Hence, considering the physicochemical and biomechanical behavior of biomaterials, the objectives of this article are to prepare, characterize and biological analysis of polymeric bioactive scaffolds (PBSs). Nanoparticles of SiO2 (n-SiO2, auxiliary component) and nanoparticles of HAp (n-HAp, supplementary constituent) lodged into a grafted biopolymeric network during free-radical polymerization of XG with methacrylic acid (MAAc). According to our best knowledge, the methodology of polymeric bioactive scaffolds has never reported up till now. n-SiO2 doped polymeric bioactive scaffolds have a porous, large surface and biocompatible properties for osteogenesis. The structure and morphology of polymeric bioactive scaffolds were analyzed by Fourier transform infrared spectroscopy (FTIR), X-ray diffraction analysis (XRD), energy-dispersive X-ray spectroscopy (EDS), scanning electron microscopy (SEM) and Brunauer–Emmett–Teller (BET). The mechanical behavior and swelling properties were analyzed using the universal testing machine (UTM) in water and phosphate buffer saline (PBS) solution, respectively. MC3T3-E1 cell line was employed to study the biological behavior of polymeric bioactive scaffolds in vitro. The results of our study revealed, bioactive scaffolds as potential biomaterials to regenerate and repair defective bone in tissue engineering. Figure 1 illustrates the schematic diagram of the reported studies.
2. Materials and Methods
2.1. Materials
XG was purchased from DSP Gokyo Food and Chemical Co. Ltd., Tokyo, Japan. MAAc and N,N’-methylene-bis-acrylamide (N, N-MBA) as a crosslinker, n-HAp (<100 nm particle size) and n-SiO2 (10–20 nm particle size) in powder forms were purchased from Sigma-Aldrich, Selangor, Malaysia. Analytical graded Na2HPO4, NaCl, KCl, K2HPO4 and HCl were obtained from Merck Darmstadt, Germany for the preparation of buffer saline solution. All chemicals were used without any purification.

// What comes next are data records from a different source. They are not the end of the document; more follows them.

-- ==== Sys2Proof/Machine/Display.lean ====
section
/-! DEFINITION. Clear and sprite draw (46_display.md). -/

namespace Sys2Proof.Machine

/-- CLS: `redraw` stays 0 and `V[0xF]` is not written (R130). -/
def execCls (s : State) : Result := .next s.clearScreen.advance

/-- Bit `7 - c` of a sprite byte: "bit 7 is the leftmost pixel" (R131). -/
def spriteBit (b : Byte) (c : Nat) : Bool := b.getLsbD (7 - c)

/-- The column of the sprite's left edge, `V[X] mod 64`: the wrap "applied once, at sprite start" (R131). -/
def State.originColumn (s : State) (x : Reg) : Nat := (s.reg x).toNat % 64

/-- The row of the sprite's top edge, `V[Y] mod 32` (R131). -/
def State.originRow (s : State) (y : Reg) : Nat := (s.reg y).toNat % 32

/-- How many of N sprite rows are drawn from row `y0`: "if the row index exceeds 31 the remaining rows are skipped". -/
def rowsDrawn (y0 n : Nat) : Nat := min n (32 - y0)

/-- How many bits of a sprite row are drawn from column `x0`: "if the column index exceeds 63 the remaining bits in that
row are skipped". -/
def columnsDrawn (x0 : Nat) : Nat := min 8 (64 - x0)

/-- One sprite bit at one pixel: where it is 1, the collision flag is set if the pixel is on, and the pixel is XORed. -/
def State.drawPixel (s : State) (row col : Nat) (bit : Bool) : State :=
  if bit then (if s.pixel row col then s.setReg regF (flagByte true) else s).togglePixel row col else s

/-- One sprite row: its bits from the left, as far as they are drawn. -/
def State.drawRow (s : State) (row x0 : Nat) (b : Byte) : State :=
  (List.range (columnsDrawn x0)).foldl (fun t c => t.drawPixel row (x0 + c) (spriteBit b c)) s

/-- Row `r` of the sprite: its byte is read at `i0 + r`, then drawn at row `y0 + r`. -/
def State.drawSpriteRow (s : State) (x0 y0 r : Nat) : State :=
  (s.memRead (s.indexRaw r)).2.drawRow (y0 + r) x0 (s.memRead (s.indexRaw r)).1

/-- The rows of the sprite from the top, as far as they are drawn; a row that is not drawn is not read (decision D26). -/
def State.drawSprite (s : State) (x0 y0 n : Nat) : State :=
  (List.range (rowsDrawn y0 n)).foldl (fun t r => t.drawSpriteRow x0 y0 r) s

/-- DRW Vx, Vy, N: the coordinates are read first (decision D9), then `V[0xF] <- 0`, then the rows, then `redraw <- 1`
(R131). -/
def execDrwVxVyN (x y : Reg) (n : Nat) (s : State) : Result :=
  .next (((s.setReg regF (flagByte false)).drawSprite (s.originColumn x) (s.originRow y) n).requestRedraw).advance

end Sys2Proof.Machine
end

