/-! What the operations of this family leave alone. -/

/-- An index write changes `I` alone. -/
theorem State.setIndex_frame (s : State) (a : Word) : KeepsAllBut [.index] s (s.setIndex a) := by
  apply KeepsAllBut.of_fields
  case hi => exact fun h => absurd (List.mem_singleton_self _) h
  case hr => exact fun r _ => State.reg_of_v rfl r
  case he => exact fun k _ => State.stackEntry_of_stack rfl k
  case hb => exact fun b _ => State.byteAt_of_mem rfl rfl b
  all_goals simp

/-- A frame after one more write of `I`. -/
theorem KeepsAllBut.setIndex {s t : State} {changed : List Part} (h : KeepsAllBut changed s t) (a : Word) :
    KeepsAllBut (.index :: changed) s (t.setIndex a) :=
  (h.mono fun _ => List.mem_cons_of_mem _).trans ((t.setIndex_frame a).mono (by simp))

theorem State.reg_setIndex (s : State) (a : Word) (r : Reg) : (s.setIndex a).reg r = s.reg r :=
  State.reg_of_v (s.setIndex_v a) r

theorem State.byteAt_advance (s : State) (a : Nat) : s.advance.byteAt a = s.byteAt a :=
  State.byteAt_of_mem s.advance_mem s.advance_cfg a

@[simp] theorem State.memWrite_pc (s : State) (raw : Nat) (b : Byte) : (s.memWrite raw b).pc = s.pc := by
  rw [State.memWrite, State.noteAccess_pc, State.storeByte_pc]

theorem State.memWrite_out (s : State) (raw : Nat) (b : Byte) : (s.memWrite raw b).out =
    { s.out with diag := { s.out.diag with addrWrap := s.out.diag.addrWrap || accessWraps raw } } := by
  rw [State.memWrite, State.noteAccess_out, State.storeByte_out]

/-- A memory write changes the byte at its effective address and ADDR_WRAP (20_memory.md R33). -/
theorem State.memWrite_frame (s : State) (raw : Nat) (b : Byte) :
    KeepsAllBut [.flag .addrWrap, .byte (effectiveAddress raw)] s (s.memWrite raw b) := by
  have hstore := s.storeByte_frame raw b
  have hnote := (s.storeByte raw b).noteAccess_frame raw
  exact (hstore.mono (by simp)).trans (hnote.mono (by simp))

/-! The index load. -/

theorem exec_ldINnn (nnn : Nat) (s : State) :
    exec (.ldINnn nnn) s = .next (s.setIndex (addressOperand nnn)).advance := rfl

/-- Settles O41: the row from the opcode map, and one index write followed by the advance. -/
theorem loadIndexSetsAddress : Obligations.LoadIndexSetsAddress := by
  refine ⟨RowDecodes.ldINnn, fun nnn s hnnn => ⟨_, exec_ldINnn nnn s, ?_, ?_, ?_⟩⟩
  · rw [State.advance_i, State.setIndex_i, addressOperand_toNat hnnn]
  · exact .of_pc (s.setIndex_pc _)
  · exact (s.setIndex_frame _).advance

/-! The decimal store: three memory writes. -/

/-- The three memory writes of LD B, Vx (R123). -/
def storeDigits (s : State) (vx : Byte) : State :=
  ((s.memWrite (s.indexRaw 0) (hundredsDigit vx)).memWrite (s.indexRaw 1) (tensDigit vx)).memWrite
    (s.indexRaw 2) (onesDigit vx)

theorem exec_ldBVx (x : Reg) (s : State) : exec (.ldBVx x) s = .next (storeDigits s (s.reg x)).advance := rfl

@[simp] theorem storeDigits_pc (s : State) (vx : Byte) : (storeDigits s vx).pc = s.pc := by
  rw [storeDigits, State.memWrite_pc, State.memWrite_pc, State.memWrite_pc]

/-- The three accesses note a wrap exactly when the last one does. -/
theorem storeDigits_out (s : State) (vx : Byte) : (storeDigits s vx).out = { s.out with
    diag := { s.out.diag with addrWrap := s.out.diag.addrWrap || decide (4096 ≤ s.i.toNat + 2) } } := by
  have hwraps : (accessWraps (s.indexRaw 0) || accessWraps (s.indexRaw 1) || accessWraps (s.indexRaw 2)) =
      decide (4096 ≤ s.i.toNat + 2) := by
    rw [← wrapsBefore_last, wrapsBefore_succ, wrapsBefore_succ, wrapsBefore_succ]
    simp [wrapsBefore]
  simp only [storeDigits, State.memWrite_out, Bool.or_assoc, ← hwraps]

theorem storeDigits_frame (s : State) (vx : Byte) :
    KeepsAllBut (.flag .addrWrap :: bytesAtIndex s 3) s (storeDigits s vx) := by
  have hwrite (k : Nat) (hk : k < 3) (t : State) (b : Byte) :
      KeepsAllBut (.flag .addrWrap :: bytesAtIndex s 3) t (t.memWrite (s.indexRaw k) b) := by
    apply (t.memWrite_frame (s.indexRaw k) b).mono
    simpa [mem_bytesAtIndex] using ⟨k, hk, rfl⟩
  exact ((hwrite 0 (by decide) _ _).trans (hwrite 1 (by decide) _ _)).trans (hwrite 2 (by decide) _ _)

theorem byteAt_storeDigits (s : State) (vx : Byte) (a : Nat) : (storeDigits s vx).byteAt a =
    if a % 4096 = s.indexRaw 2 % 4096 then onesDigit vx
    else if a % 4096 = s.indexRaw 1 % 4096 then tensDigit vx
    else if a % 4096 = s.indexRaw 0 % 4096 then hundredsDigit vx
    else s.byteAt a := by
  simp only [storeDigits, State.byteAt_memWrite]

/-- Two of the 4096 addresses from `I` on are not the same (20_memory.md R36). -/
theorem State.indexRaw_mod_ne (s : State) {j k : Nat} (hj : j < 4096) (hk : k < 4096) (h : j ≠ k) :
    s.indexRaw j % 4096 ≠ s.indexRaw k % 4096 := by
  simp only [State.indexRaw]
  omega

theorem byteAt_storeDigits_hundreds (s : State) (vx : Byte) :
    (storeDigits s vx).byteAt (s.indexRaw 0) = hundredsDigit vx := by
  rw [byteAt_storeDigits, if_neg (s.indexRaw_mod_ne (by decide) (by decide) (by decide)),
    if_neg (s.indexRaw_mod_ne (by decide) (by decide) (by decide)), if_pos rfl]

theorem byteAt_storeDigits_tens (s : State) (vx : Byte) :
    (storeDigits s vx).byteAt (s.indexRaw 1) = tensDigit vx := by
  rw [byteAt_storeDigits, if_neg (s.indexRaw_mod_ne (by decide) (by decide) (by decide)), if_pos rfl]

theorem byteAt_storeDigits_ones (s : State) (vx : Byte) :
    (storeDigits s vx).byteAt (s.indexRaw 2) = onesDigit vx := by
  rw [byteAt_storeDigits, if_pos rfl]

/-- A byte at none of the three addresses is as before. -/
theorem byteAt_storeDigits_outside (s : State) (vx : Byte) {a : Nat}
    (h : ∀ k, k < 3 → effectiveAddress a ≠ effectiveAddress (s.indexRaw k)) :
    (storeDigits s vx).byteAt a = s.byteAt a := by
  simp only [effectiveAddress] at h
  rw [byteAt_storeDigits, if_neg (h 2 (by decide)), if_neg (h 1 (by decide)), if_neg (h 0 (by decide))]

/-! The digits, as the numbers they are. -/

theorem hundredsDigit_toNat (vx : Byte) : (hundredsDigit vx).toNat = vx.toNat / 100 := by
  have hvx := vx.isLt
  rw [hundredsDigit, BitVec.toNat_ofNat]
  omega

theorem tensDigit_toNat (vx : Byte) : (tensDigit vx).toNat = vx.toNat / 10 % 10 := by
  rw [tensDigit, BitVec.toNat_ofNat]
  omega

theorem onesDigit_toNat (vx : Byte) : (onesDigit vx).toNat = vx.toNat % 10 := by
  rw [onesDigit, BitVec.toNat_ofNat]
  omega

/-- Settles O43: the row from the opcode map, and the bytes, frame and outputs of the three memory writes. -/
theorem decimalStoreWritesThreeDigits : Obligations.DecimalStoreWritesThreeDigits := by
  refine ⟨RowDecodes.ldBVx, fun x s => ⟨_, exec_ldBVx x s, ?_, ?_, ?_, ?_, ?_, ?_, ?_⟩⟩
  · exact .of_pc (storeDigits_pc s _)
  · rw [State.byteAt_advance, byteAt_storeDigits_hundreds, hundredsDigit_toNat]
  · rw [State.byteAt_advance, byteAt_storeDigits_tens, tensDigit_toNat]
  · rw [State.byteAt_advance, byteAt_storeDigits_ones, onesDigit_toNat]
  · intro a ha
    rw [State.byteAt_advance, byteAt_storeDigits_outside s _ ha]
  · exact (storeDigits_frame s _).advance
  · rw [State.advance_out, storeDigits_out]

/-! The register load: the loop, then the write of `I`. -/

theorem exec_ldVxMem (x : Reg) (s : State) :
    exec (.ldVxMem x) s = .next ((loadRegs s (x.val + 1)).setIndex (s.indexAfter x)).advance := rfl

2.2. Polymeric Bioactive Scaffolds Synthesis
Synthesis of nanocomposite to fabricate polymeric bioactive scaffolds, 2 g XG in deionized-water and shifted in round bottom two-neck flask. The reaction media temperature was held at 60 °C with constant stirring under N2 atmosphere and 0,05 g potassium persulfate was used as an initiator. After 20 min, 0.40 mL MAAc and N, N-MBA (0.05% of MAAc) were poured into the reaction media. After 45 min, different quantities of n-SiO2 (0.25, 0.50, 0.75 and 1.0 g) and coded as PBS1, PBS2, PBS3 and PBS4, respectively. Then, n-Hap (2 g) powders were added gradually with continuous stirring for 3 h. Hence, MAAc was grafted into XG using a free-radical polymerization method. As a result, n-SiO2 and n-HAp were incorporated into the XG-graft-MAAc polymeric network. On completion, the reaction was halted and the gas flow was removed to cool the reaction media. The residual suspension was separated by vacuum filtration from the reactive mixture. The residues were washed with excessive deionized water, then dried overnight in the oven at 55 °C to obtain the nanocomposite powder. Then the composite powder was prepared with different compositions of n-SiO2, as summarized in Table 1. The polymeric nanocomposite powder (0.5 g) was homogeneously mixed in deionized water to form a uniform paste, filled in cylindrical molds (1.5 mm × 6 mm) and kept at −80 °C for 24 h. The cylindrical polymeric bioactive scaffolds were obtained through the freeze-drying method with no significant volume reduction or deformation. The porous morphology of the polymeric bioactive scaffolds was observed through Brunauer–Emmett–Teller (Micromeritics Gemini II 2370, Micromeritics, Norcross, GA, USA).
Table 1.
Samples | n-SiO2 (g) | Pore Size (µm) | Porosity (%) | Compression Strength (MPa) |
---|---|---|---|---|
PBS1 | 0.25 | 97 ± 2.43 | 65.5 ± 1.31 | 2.49 ± 1 |
PBS2 | 0.50 | 107 ± 3.42 | 75.2 ± 3.41 | 3.34 ± 2 |
PBS3 | 0.75 | 132 ± 5.06 | 84.5 ± 6.21 | 5.61 ± 1 |
PBS4 | 1.00 | 173 ± 8.12 | 91.5 ± 4.19 | 6.94 ± 1 |
3. Characterization
3.1. Fourier Transform Infrared Spectroscopy
Functional groups of the polymeric bioactive scaffolds were investigated through IR Prestige-21, Shimadzu (Kyoto, Japan) with a frequency range of 4000−400 cm−1 and resolution of 4.0 cm−1 with 200 scans average per spectrum.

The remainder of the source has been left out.